WORK TO BE COMPLETED =
Beneath this task are records; print exactly the stretch of them from the line with "sound with pc" through the line with "theorem witness_NoDelaySlot : sound.status", both ends included.

LISTED RECORDS =
#####

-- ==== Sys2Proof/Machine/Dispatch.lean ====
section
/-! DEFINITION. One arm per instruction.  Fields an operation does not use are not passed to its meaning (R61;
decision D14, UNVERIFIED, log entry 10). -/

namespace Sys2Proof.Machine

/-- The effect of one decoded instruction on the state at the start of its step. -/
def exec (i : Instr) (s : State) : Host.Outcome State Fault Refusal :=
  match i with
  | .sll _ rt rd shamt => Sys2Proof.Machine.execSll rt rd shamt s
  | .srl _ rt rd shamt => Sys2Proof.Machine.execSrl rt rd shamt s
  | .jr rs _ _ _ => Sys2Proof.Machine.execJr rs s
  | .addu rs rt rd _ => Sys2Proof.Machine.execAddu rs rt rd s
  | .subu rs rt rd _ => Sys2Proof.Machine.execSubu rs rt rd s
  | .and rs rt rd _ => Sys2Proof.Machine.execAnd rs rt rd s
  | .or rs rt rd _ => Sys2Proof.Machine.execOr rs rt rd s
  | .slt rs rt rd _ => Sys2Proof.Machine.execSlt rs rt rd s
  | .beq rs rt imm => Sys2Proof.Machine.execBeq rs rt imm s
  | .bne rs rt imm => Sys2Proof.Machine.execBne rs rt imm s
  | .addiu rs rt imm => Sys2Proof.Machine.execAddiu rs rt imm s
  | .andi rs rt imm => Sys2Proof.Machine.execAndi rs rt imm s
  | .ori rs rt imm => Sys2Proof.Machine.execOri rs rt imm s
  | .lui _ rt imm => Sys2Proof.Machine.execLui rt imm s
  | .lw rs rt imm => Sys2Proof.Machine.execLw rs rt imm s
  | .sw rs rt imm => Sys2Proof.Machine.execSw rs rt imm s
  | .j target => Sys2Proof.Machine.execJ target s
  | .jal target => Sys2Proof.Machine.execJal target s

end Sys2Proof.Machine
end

#####

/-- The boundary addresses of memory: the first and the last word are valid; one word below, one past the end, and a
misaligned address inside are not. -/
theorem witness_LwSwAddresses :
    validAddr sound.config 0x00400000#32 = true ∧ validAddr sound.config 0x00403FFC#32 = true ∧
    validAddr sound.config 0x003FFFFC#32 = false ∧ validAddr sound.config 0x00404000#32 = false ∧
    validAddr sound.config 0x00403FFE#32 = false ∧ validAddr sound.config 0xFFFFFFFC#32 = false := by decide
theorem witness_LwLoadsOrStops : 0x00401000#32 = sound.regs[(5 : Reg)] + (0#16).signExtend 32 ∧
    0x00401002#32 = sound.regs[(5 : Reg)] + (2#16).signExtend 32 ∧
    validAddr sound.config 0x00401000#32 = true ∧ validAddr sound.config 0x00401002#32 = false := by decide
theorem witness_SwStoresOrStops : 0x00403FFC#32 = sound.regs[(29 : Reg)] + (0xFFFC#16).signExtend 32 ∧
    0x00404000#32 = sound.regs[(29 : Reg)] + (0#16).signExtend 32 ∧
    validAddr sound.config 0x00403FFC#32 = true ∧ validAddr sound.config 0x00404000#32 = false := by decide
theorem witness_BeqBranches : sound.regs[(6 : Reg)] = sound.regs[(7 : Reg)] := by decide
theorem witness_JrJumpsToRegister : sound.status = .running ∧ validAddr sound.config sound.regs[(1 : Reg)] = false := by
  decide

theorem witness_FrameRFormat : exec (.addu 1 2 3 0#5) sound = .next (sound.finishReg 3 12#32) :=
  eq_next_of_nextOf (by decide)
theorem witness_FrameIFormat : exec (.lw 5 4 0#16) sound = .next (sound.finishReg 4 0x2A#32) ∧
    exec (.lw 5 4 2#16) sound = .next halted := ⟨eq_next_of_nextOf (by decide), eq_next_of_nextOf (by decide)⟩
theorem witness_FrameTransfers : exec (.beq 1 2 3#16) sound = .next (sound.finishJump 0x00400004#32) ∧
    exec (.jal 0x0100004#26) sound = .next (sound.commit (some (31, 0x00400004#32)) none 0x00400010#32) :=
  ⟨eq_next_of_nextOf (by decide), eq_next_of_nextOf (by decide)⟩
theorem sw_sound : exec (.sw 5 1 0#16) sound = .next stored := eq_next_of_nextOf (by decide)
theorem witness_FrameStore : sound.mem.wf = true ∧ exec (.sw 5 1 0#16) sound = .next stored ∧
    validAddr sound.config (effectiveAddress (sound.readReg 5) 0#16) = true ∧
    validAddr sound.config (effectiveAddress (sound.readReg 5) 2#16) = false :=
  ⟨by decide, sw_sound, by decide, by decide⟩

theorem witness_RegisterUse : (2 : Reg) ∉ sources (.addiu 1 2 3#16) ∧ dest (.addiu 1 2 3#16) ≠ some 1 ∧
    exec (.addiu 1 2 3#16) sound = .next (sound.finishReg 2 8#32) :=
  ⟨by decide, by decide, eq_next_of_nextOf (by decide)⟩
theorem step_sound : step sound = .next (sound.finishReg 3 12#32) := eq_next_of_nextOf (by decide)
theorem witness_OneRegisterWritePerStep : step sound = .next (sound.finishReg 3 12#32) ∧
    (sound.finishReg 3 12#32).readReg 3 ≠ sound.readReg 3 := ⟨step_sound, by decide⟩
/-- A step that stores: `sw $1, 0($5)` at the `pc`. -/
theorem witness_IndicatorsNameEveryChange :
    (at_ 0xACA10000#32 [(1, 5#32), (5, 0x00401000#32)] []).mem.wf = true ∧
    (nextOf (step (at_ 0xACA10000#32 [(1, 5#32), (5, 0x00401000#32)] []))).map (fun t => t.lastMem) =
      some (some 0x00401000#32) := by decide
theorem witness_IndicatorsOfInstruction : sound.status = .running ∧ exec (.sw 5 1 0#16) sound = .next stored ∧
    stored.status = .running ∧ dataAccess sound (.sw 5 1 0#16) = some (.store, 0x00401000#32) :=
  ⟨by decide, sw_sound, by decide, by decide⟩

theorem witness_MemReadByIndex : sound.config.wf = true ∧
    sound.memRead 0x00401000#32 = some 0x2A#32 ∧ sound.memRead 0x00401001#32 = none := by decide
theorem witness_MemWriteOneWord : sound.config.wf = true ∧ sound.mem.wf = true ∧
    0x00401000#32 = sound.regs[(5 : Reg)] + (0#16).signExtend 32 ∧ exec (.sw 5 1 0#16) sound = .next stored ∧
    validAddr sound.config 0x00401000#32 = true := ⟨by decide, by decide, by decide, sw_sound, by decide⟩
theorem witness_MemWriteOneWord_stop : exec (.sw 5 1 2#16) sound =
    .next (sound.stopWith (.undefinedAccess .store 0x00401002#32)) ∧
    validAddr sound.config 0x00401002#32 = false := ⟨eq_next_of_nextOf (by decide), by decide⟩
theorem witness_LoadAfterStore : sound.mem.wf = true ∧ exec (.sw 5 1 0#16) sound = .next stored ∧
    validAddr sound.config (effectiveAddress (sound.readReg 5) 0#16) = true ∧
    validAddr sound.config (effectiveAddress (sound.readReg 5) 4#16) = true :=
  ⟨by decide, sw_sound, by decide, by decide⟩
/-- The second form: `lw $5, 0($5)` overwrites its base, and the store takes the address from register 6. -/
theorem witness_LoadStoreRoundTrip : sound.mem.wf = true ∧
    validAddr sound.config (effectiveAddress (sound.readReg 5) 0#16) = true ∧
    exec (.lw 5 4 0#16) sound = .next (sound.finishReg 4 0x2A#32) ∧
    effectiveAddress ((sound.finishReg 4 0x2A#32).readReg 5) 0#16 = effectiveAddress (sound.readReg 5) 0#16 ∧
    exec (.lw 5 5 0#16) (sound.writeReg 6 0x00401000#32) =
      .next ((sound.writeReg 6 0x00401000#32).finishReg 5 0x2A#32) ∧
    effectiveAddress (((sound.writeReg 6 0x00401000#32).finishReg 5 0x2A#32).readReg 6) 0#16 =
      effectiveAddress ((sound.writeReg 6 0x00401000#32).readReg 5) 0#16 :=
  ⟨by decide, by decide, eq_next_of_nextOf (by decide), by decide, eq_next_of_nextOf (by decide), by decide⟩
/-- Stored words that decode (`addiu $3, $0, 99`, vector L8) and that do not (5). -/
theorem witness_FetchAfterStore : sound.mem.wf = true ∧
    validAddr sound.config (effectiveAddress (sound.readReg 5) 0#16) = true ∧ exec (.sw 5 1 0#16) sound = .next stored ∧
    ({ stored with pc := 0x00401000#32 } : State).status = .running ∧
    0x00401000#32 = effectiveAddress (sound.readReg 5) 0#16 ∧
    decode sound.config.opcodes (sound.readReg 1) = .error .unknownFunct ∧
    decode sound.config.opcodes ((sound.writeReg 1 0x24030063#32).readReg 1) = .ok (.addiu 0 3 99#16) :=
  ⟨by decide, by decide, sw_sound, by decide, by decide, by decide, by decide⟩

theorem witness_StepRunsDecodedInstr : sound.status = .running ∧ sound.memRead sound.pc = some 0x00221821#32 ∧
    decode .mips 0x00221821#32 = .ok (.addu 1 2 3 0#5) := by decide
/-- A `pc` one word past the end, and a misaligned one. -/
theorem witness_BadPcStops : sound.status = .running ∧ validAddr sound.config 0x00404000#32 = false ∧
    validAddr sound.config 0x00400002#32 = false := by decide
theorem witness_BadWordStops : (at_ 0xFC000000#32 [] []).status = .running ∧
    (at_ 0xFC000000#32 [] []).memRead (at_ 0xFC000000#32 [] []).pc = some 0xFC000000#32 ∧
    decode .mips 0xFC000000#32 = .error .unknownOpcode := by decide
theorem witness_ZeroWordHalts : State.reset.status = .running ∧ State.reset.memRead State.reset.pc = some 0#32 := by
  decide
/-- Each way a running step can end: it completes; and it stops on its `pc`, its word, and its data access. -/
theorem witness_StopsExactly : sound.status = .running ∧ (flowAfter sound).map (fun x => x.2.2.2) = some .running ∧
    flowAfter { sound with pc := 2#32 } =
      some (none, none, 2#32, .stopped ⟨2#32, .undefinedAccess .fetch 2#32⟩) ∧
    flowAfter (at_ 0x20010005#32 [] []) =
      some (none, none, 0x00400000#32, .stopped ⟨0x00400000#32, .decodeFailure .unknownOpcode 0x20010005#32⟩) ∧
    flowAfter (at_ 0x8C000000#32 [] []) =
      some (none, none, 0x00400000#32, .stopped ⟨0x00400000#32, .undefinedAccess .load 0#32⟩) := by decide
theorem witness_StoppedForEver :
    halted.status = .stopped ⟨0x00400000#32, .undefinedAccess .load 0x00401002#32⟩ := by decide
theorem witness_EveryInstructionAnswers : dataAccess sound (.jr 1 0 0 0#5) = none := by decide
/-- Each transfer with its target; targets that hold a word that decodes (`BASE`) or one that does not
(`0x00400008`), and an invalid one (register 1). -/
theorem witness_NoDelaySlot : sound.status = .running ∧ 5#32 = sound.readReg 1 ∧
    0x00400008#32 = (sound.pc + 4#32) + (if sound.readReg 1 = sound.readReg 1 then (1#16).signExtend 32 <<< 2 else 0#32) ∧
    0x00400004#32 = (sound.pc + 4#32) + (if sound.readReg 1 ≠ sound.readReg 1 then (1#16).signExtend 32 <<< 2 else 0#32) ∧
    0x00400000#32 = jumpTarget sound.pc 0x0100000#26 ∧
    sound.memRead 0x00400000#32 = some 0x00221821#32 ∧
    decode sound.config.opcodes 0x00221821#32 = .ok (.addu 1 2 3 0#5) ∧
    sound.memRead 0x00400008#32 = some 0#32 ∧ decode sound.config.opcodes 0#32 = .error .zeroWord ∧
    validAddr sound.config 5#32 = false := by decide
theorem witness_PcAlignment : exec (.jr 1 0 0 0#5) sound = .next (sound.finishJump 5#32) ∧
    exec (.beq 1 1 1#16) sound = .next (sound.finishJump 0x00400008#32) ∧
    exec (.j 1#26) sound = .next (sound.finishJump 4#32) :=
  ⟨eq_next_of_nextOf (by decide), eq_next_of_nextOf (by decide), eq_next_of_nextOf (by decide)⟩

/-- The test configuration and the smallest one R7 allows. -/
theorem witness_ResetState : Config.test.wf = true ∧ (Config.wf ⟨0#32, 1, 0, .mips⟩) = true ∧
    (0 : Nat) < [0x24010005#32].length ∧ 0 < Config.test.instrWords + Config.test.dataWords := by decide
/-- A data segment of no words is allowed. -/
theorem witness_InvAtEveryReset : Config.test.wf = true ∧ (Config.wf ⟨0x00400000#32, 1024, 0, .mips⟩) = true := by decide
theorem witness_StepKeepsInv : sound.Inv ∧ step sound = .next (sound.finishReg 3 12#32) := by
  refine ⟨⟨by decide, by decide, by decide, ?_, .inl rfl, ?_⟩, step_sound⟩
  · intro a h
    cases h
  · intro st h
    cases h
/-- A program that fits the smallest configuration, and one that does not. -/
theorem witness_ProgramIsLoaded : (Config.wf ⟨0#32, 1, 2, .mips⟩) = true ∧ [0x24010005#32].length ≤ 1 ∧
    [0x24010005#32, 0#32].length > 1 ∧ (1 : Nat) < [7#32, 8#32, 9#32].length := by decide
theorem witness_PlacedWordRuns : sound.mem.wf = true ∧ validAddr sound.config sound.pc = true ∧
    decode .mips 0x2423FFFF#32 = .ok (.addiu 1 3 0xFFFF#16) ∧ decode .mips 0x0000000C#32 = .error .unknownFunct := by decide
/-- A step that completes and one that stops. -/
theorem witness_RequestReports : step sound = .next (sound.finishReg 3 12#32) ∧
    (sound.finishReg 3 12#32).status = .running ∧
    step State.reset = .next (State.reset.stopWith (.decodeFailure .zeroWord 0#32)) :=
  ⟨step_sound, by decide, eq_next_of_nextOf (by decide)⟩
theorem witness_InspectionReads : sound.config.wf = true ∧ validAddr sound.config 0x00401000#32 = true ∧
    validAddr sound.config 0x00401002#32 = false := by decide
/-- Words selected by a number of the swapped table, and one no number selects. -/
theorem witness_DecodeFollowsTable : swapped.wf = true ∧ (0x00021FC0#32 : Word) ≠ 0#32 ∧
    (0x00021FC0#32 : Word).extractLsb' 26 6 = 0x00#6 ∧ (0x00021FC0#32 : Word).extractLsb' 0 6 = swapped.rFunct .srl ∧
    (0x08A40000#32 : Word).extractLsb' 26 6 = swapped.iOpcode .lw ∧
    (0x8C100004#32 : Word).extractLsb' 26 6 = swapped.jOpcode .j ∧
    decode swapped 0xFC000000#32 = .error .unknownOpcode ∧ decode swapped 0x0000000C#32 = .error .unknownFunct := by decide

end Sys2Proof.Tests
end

#####

SOLUTION =
    flowAfter { sound with pc := 2#32 } =
      some (none, none, 2#32, .stopped ⟨2#32, .undefinedAccess .fetch 2#32⟩) ∧
    flowAfter (at_ 0x20010005#32 [] []) =
      some (none, none, 0x00400000#32, .stopped ⟨0x00400000#32, .decodeFailure .unknownOpcode 0x20010005#32⟩) ∧
    flowAfter (at_ 0x8C000000#32 [] []) =
      some (none, none, 0x00400000#32, .stopped ⟨0x00400000#32, .undefinedAccess .load 0#32⟩) := by decide
theorem witness_StoppedForEver :
    halted.status = .stopped ⟨0x00400000#32, .undefinedAccess .load 0x00401002#32⟩ := by decide
theorem witness_EveryInstructionAnswers : dataAccess sound (.jr 1 0 0 0#5) = none := by decide
/-- Each transfer with its target; targets that hold a word that decodes (`BASE`) or one that does not
(`0x00400008`), and an invalid one (register 1). -/
theorem witness_NoDelaySlot : sound.status = .running ∧ 5#32 = sound.readReg 1 ∧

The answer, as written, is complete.